PROMPT. Every line below between the line holding "(13 R314-R317) -/" and the line holding "(holdersOf s n).foldl", inclusive, should be repeated exactly, and all other lines omitted.

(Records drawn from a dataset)
################

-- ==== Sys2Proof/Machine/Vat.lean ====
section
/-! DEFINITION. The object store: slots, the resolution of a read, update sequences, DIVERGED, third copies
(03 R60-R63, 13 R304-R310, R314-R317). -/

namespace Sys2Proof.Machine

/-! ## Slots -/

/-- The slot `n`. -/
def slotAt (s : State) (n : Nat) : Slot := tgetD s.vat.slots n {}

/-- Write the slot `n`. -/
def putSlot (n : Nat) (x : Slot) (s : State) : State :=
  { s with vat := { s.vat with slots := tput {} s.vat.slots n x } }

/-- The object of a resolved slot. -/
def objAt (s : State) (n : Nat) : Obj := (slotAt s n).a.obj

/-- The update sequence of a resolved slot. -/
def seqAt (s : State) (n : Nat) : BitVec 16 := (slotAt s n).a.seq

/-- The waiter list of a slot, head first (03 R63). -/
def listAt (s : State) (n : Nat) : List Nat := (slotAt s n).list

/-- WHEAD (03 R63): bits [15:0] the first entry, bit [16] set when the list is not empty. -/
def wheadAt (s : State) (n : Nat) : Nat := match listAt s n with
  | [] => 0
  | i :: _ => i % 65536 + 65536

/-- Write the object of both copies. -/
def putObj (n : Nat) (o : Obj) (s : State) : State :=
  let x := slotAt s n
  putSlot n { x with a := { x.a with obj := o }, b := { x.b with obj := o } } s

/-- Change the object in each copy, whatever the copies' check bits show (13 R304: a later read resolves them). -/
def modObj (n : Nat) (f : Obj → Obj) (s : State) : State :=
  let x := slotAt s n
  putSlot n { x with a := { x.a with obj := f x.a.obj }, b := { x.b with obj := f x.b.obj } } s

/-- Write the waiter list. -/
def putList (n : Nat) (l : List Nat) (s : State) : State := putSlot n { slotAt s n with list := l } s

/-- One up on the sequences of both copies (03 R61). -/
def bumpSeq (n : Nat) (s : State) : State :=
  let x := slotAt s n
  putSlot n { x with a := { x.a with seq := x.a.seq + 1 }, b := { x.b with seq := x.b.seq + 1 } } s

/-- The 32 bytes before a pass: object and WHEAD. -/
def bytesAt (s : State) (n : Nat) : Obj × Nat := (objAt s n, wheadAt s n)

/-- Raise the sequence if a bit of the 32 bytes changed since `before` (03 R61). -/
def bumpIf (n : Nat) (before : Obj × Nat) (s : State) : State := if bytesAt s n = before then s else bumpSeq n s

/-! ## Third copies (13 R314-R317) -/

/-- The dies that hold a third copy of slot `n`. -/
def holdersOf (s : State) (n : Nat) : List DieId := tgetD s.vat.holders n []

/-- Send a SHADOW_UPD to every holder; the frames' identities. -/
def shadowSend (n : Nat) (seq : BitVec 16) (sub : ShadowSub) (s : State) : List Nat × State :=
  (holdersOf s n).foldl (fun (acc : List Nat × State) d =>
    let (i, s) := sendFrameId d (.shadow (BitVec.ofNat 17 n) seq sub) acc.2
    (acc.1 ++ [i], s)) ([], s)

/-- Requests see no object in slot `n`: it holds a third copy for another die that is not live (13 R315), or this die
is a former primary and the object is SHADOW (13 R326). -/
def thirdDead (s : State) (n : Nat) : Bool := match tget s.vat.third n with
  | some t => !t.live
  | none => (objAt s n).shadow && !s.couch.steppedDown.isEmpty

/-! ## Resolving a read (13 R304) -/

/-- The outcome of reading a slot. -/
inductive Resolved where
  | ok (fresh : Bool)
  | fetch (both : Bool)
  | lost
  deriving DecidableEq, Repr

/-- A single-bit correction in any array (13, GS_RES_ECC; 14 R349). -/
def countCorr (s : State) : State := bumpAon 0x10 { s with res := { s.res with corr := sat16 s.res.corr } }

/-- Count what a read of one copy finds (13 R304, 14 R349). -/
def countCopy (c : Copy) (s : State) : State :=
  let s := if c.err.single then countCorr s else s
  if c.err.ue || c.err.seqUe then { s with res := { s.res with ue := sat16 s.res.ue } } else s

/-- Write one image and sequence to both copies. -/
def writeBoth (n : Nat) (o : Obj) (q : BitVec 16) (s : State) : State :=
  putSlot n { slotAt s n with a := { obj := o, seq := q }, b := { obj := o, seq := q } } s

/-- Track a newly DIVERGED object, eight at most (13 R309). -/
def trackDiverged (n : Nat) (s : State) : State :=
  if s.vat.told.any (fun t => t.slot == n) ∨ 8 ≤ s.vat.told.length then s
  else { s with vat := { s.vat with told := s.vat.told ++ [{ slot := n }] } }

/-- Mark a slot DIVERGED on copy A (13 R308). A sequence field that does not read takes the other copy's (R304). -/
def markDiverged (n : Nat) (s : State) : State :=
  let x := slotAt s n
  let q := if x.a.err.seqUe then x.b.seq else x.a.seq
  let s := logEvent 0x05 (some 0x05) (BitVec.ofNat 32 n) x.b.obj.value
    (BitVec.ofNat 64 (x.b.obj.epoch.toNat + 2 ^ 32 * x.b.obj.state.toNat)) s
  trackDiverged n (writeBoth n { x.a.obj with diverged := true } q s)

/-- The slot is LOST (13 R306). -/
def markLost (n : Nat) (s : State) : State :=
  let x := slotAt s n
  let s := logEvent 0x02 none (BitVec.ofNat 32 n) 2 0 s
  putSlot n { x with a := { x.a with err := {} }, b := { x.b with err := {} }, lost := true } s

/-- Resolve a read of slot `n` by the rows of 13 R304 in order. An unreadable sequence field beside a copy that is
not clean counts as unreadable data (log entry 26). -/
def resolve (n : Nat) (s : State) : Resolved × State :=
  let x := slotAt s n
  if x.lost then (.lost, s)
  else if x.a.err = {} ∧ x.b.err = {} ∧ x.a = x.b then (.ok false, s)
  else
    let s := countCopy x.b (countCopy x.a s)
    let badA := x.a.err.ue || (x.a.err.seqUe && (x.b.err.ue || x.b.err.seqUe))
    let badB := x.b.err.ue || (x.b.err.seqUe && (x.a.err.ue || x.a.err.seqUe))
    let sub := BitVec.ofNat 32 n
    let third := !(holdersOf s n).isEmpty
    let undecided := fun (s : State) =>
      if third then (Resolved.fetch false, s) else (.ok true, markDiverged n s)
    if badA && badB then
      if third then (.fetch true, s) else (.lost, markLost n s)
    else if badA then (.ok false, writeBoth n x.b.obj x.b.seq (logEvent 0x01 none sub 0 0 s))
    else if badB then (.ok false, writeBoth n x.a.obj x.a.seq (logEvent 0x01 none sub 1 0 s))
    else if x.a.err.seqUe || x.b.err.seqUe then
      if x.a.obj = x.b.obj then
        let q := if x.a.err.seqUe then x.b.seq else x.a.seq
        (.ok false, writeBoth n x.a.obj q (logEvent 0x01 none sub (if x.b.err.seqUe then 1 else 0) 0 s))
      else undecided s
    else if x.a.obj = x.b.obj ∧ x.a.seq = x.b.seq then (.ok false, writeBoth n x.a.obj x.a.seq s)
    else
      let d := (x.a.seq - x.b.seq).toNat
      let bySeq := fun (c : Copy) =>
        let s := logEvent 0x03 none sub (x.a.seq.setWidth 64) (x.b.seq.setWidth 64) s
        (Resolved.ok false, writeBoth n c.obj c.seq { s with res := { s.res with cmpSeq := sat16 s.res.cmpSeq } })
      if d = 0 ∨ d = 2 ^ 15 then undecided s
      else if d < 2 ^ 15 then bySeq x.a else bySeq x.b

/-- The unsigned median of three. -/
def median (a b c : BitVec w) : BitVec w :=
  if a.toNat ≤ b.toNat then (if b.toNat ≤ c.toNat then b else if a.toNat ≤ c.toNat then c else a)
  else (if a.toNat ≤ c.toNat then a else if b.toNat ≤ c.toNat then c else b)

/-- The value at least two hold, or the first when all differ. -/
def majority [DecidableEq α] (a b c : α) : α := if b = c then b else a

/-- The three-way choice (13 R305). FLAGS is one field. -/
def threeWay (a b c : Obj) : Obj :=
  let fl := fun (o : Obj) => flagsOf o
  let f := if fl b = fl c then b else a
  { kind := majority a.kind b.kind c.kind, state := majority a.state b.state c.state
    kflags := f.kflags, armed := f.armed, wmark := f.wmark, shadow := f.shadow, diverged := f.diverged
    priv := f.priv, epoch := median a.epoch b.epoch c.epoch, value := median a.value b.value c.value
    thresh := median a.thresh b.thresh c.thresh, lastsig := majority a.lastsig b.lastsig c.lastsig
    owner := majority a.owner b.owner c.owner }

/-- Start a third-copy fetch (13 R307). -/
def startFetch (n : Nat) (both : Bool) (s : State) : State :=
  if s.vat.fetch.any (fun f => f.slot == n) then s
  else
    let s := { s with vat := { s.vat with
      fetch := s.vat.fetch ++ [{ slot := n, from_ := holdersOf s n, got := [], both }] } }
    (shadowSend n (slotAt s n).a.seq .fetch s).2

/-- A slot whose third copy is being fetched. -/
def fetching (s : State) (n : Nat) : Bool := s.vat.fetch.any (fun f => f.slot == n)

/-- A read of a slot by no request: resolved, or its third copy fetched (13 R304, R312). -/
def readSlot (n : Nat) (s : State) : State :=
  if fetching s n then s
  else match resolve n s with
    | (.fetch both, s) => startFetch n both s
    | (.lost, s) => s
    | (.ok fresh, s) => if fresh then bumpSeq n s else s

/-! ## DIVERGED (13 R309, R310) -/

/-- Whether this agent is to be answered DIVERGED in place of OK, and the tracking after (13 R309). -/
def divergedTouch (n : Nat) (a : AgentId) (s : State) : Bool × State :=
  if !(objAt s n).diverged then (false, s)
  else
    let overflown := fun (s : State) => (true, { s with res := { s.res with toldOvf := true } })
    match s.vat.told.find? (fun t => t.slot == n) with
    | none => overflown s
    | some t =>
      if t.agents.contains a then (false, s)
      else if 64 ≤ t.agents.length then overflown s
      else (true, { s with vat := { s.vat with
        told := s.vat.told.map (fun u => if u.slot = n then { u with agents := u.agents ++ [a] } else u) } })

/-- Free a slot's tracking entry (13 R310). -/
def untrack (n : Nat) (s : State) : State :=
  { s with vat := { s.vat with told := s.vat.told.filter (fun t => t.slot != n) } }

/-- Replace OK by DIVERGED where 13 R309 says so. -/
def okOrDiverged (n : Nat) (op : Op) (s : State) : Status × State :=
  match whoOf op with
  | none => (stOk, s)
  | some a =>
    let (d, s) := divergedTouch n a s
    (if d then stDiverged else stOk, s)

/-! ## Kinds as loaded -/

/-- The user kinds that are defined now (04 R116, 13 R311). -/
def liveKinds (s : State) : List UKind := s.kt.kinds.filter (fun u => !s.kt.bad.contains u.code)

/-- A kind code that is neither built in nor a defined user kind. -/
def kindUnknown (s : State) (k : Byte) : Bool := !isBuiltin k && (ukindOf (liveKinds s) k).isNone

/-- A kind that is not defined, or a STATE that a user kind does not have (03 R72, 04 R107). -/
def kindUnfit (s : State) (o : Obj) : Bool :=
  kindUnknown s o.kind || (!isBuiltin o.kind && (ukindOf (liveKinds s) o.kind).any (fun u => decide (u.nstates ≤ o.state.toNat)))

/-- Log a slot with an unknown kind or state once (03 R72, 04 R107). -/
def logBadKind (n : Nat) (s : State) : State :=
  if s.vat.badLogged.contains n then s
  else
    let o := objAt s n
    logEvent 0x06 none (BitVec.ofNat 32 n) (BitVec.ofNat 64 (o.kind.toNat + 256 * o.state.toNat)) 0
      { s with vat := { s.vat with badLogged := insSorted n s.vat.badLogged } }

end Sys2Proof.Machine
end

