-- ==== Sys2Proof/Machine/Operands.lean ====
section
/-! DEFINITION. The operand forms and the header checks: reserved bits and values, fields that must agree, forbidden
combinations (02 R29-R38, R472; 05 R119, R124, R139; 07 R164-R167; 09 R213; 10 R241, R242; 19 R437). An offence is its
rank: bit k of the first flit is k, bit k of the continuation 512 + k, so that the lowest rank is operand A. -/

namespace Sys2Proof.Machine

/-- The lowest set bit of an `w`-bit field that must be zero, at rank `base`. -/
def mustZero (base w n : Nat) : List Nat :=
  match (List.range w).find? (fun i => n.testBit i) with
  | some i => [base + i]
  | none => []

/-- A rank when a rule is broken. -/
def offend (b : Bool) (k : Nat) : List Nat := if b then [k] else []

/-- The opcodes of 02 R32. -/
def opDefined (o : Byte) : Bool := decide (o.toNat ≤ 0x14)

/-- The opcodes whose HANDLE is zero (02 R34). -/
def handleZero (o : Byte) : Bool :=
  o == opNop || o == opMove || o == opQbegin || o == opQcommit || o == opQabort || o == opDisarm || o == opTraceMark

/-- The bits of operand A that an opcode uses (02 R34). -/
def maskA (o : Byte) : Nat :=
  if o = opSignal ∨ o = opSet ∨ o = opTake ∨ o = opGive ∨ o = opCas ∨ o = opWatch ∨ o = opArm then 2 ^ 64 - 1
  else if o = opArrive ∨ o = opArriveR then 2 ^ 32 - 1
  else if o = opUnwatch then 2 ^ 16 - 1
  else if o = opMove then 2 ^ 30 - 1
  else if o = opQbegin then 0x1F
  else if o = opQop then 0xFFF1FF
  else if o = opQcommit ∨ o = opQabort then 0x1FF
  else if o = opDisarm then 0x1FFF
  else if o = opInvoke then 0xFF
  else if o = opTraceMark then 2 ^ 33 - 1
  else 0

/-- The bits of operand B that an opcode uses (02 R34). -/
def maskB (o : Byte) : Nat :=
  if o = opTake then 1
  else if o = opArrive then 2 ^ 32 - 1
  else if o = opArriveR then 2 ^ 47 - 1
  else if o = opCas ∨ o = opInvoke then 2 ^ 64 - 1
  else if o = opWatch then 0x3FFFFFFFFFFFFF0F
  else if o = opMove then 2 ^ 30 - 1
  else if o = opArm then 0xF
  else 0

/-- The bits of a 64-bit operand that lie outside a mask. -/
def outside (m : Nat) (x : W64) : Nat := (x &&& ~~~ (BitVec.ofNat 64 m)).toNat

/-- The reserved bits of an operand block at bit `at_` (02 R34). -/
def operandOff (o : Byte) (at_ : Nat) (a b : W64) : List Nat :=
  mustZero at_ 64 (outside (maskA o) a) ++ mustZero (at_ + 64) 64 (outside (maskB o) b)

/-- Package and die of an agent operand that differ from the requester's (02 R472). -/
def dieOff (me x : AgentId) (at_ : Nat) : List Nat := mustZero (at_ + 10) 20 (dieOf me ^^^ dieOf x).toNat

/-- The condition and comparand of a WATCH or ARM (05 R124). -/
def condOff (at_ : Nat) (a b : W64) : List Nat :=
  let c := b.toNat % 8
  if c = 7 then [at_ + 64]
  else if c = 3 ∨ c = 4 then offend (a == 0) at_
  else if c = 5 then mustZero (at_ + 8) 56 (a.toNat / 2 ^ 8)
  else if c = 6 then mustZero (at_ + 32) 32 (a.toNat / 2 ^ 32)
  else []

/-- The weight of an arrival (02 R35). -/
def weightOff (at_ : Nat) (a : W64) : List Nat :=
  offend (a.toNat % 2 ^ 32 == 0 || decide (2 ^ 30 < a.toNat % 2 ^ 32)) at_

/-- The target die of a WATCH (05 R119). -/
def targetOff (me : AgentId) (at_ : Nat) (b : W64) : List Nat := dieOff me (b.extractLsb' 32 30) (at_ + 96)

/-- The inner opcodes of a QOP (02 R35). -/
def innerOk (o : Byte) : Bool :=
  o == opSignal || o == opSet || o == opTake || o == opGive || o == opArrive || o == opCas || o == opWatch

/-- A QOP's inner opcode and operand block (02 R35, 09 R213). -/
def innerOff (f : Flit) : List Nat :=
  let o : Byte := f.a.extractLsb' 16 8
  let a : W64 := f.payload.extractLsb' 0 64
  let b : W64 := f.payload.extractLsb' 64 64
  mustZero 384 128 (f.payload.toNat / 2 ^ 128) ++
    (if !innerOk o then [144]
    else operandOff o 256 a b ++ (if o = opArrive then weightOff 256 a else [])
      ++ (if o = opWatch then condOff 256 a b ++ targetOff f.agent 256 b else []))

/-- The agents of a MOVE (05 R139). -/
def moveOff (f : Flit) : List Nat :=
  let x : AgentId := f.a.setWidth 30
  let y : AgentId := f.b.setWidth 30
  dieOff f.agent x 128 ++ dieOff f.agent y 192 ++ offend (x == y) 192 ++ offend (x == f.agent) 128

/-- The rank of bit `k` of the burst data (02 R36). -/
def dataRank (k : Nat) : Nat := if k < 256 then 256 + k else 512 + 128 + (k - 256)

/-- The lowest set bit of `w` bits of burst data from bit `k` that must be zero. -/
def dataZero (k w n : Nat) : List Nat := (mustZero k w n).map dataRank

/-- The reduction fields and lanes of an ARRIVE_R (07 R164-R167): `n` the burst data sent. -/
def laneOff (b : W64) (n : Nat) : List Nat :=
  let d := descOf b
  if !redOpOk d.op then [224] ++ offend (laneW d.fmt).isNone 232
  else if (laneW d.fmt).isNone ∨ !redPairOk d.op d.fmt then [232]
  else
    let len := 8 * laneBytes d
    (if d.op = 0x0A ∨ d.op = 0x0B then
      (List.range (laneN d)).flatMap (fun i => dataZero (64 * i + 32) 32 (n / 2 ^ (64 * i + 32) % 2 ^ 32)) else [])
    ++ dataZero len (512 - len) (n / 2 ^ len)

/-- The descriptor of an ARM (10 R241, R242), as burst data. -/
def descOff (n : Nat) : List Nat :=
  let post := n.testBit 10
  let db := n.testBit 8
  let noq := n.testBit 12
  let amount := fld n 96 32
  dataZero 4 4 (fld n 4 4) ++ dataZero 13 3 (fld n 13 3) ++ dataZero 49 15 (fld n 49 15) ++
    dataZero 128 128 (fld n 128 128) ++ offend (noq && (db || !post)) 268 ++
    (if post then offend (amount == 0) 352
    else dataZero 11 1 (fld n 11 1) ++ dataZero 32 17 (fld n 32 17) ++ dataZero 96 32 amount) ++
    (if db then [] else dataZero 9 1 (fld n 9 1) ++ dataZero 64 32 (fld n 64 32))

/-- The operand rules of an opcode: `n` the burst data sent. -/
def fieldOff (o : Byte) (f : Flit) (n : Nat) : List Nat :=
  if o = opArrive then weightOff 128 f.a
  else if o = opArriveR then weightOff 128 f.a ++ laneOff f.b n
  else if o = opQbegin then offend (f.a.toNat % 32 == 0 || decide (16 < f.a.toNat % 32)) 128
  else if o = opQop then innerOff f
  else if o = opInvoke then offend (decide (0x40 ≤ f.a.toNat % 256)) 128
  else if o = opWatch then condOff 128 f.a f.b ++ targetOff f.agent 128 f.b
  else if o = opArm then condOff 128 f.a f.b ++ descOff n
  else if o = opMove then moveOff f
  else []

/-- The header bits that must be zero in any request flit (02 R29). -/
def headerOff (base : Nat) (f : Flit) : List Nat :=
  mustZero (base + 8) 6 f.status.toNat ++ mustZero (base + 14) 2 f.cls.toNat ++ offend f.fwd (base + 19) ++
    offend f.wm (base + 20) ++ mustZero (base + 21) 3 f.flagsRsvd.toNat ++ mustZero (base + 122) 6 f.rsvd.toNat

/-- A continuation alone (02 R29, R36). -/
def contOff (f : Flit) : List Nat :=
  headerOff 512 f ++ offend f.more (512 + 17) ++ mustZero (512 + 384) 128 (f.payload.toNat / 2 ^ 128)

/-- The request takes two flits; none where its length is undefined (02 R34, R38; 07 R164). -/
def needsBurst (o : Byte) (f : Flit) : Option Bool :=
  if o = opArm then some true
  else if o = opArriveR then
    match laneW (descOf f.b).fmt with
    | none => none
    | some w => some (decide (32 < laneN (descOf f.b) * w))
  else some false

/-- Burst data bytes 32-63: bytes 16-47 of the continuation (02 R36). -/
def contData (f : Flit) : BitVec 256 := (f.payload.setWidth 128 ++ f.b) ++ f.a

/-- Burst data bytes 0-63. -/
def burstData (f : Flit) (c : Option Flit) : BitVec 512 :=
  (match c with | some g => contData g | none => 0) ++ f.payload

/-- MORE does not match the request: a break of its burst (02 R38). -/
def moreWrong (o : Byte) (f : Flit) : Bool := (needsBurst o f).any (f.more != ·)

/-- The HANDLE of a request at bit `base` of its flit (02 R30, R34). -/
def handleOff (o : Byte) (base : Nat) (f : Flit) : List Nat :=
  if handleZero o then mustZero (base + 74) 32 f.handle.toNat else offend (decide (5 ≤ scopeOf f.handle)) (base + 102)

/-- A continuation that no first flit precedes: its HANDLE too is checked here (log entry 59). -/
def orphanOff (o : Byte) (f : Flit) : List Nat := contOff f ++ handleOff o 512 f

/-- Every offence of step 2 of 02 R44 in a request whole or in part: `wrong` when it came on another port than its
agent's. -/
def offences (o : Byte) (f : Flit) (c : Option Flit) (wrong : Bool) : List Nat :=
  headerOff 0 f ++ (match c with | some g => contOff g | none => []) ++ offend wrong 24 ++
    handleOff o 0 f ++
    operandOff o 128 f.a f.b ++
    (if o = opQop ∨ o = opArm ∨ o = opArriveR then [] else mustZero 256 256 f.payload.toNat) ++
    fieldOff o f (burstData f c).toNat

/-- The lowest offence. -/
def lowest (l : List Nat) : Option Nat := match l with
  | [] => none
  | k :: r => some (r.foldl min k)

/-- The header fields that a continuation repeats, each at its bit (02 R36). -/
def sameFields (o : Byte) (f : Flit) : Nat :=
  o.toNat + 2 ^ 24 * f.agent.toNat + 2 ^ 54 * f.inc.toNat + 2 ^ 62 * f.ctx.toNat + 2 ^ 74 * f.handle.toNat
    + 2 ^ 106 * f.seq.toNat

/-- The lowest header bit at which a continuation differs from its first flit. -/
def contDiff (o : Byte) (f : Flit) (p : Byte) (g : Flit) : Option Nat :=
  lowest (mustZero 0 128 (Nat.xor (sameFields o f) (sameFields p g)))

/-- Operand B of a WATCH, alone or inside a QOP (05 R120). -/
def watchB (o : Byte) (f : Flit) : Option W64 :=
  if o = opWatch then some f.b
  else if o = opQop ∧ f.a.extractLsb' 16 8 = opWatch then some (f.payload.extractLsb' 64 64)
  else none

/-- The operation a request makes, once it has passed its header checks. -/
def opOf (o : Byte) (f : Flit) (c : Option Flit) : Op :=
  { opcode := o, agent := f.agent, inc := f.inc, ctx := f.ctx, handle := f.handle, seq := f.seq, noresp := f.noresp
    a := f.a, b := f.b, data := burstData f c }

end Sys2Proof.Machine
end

################

REPLY TO THE TASK.
/-! ## Third copies (13 R314-R317) -/

/-- The dies that hold a third copy of slot `n`. -/
def holdersOf (s : State) (n : Nat) : List DieId := tgetD s.vat.holders n []

/-- Send a SHADOW_UPD to every holder; the frames' identities. -/
def shadowSend (n : Nat) (seq : BitVec 16) (sub : ShadowSub) (s : State) : List Nat × State :=
  (holdersOf s n).foldl (fun (acc : List Nat × State) d =>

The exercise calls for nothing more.